Activity of immobilized catalytic compounds in the oxidation of 1-octene with molecular oxygen

Abstract

Communications [1–3] have described the results of the studies of catalytic activity of a number of rhodium, palladium, iridium, and ruthenium complex compounds in the reaction of liquid-phase oxidation of 1-octene with molecular oxygen. In this communication we present the data on the catalytic properties of some of these metal complexes in an immobilized form. The principle of immobilization of metal complexes is based on the known ability of the transition metals (M) cyanides to act as metal-containing ligands coordinating to other transition metals (M') through the nitrogen atom of the cyanide groups to form M–CN– M' bridges [4–9]. The catalysts studied in this work were prepared by fixing a metal on the surface of the carrier (alumina), on which Ni(II) cyanide was preliminary applied.
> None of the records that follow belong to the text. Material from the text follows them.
/-! ## The encoder's reaction to an instruction -/

/-- The items of the trace end and the trace start that a write of EN makes (R144, R163 b, R197, D23). At the end, the
items that the encoder chooses to close the session with, and for E-trace a Support packet as the last; at the start,
for E-trace a Support packet. The encoder goes on where it was: the stream's positions, the compression state, the
control transfers that wait to be reported and an overflow under way do not restart with a session (DESIGN CHOICE, log
entry 54). -/
def sessionItems (s s' : State) (stall : Bool) (p : Encoder × Bool) : Encoder × Bool :=
  if s.ctl.en && !s'.ctl.en then
    let closing := (Config.freeClosing p.1.drawn).filterMap (extraItem s)
    (if s.cfg.kind = .etrace then closing ++ [.support true] else closing).foldl (emitClosing s stall)
      ({ p.1 with drawn := p.1.drawn + 1 }, p.2)
  else if !s.ctl.en && s'.ctl.en && s.cfg.kind = .etrace then emit s' stall p (.support false)
  else p

/-- STEN as it holds for the items of an instruction that takes the hart from `s` to `s'`: its value before the write
(R147), or, when the instruction starts a session, the value it writes. What waits with STEN = 1 goes on waiting, and
the hart goes on stalling, where the write has cleared STEN (DESIGN CHOICE, log entry 36). -/
def stallEnabled (s s' : State) : Bool := if s.ctl.en then s.ctl.sten else s'.ctl.sten

/-- A stalled hart: no retirement; "no CSR other than STOF changes" (R171). -/
def stalled (s : State) : State := { s with ctl := { s.ctl with stof := true } }

/-- The hart stalls an instruction because the bytes of its item do not fit: it stays stalled until they do (R171, U10),
whatever happens to trace generation meanwhile. -/
def stallOn (s : State) (body : List Byte) : State := stalled { s with enc := { s.enc with held := body } }

/-- The hart is stalled (R171): an item waits for space, or the bytes of the stalled instruction's item do not fit yet. -/
def State.hartHeld (s : State) : Bool :=
  !s.enc.owed.isEmpty || (!s.enc.held.isEmpty && !fitsBuffer s.cfg s.enc s.enc.held)

/-- The state after an instruction, with the encoder and the backpressure `p`: a changed SMOD or SMAX retunes the counter
(U9), the session is open while EN = 1 (D23), the hart is not stalled by it any more, and STOF is set by backpressure
(R170). -/
def reacted (s s' : State) (p : Encoder × Bool) : State :=
  { s' with
    enc := { retune s.ctl s'.ctl p.1 with active := s'.ctl.en, held := [] }
    ctl := { s'.ctl with stof := s'.ctl.stof || p.2 } }

/-- The instruction's own item to the buffers, none when it does not fit and STEN = 1. -/
def deliverOwn (s : State) (stall : Bool) (p : Encoder × Bool) (own : Option Item) : Option (Encoder × Bool) :=
  match own with
  | none => some p
  | some item => deliver s.cfg s.ctl stall p (mkRecord s item)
Thus, the data presented here characterize the catalytic activity of immobilized bimetallic compositions Ni–CN–M'Ln, where Ln is a set of the ligands forming the coordination sphere of the transition metal M'. As a quantitative characteristic of the catalytic activity of the compositions we used, as in [1, 2], the initial rate of oxidation of 1-octene (W0) determined from the curve of the rate of oxygen consumption extrapolated to zero time.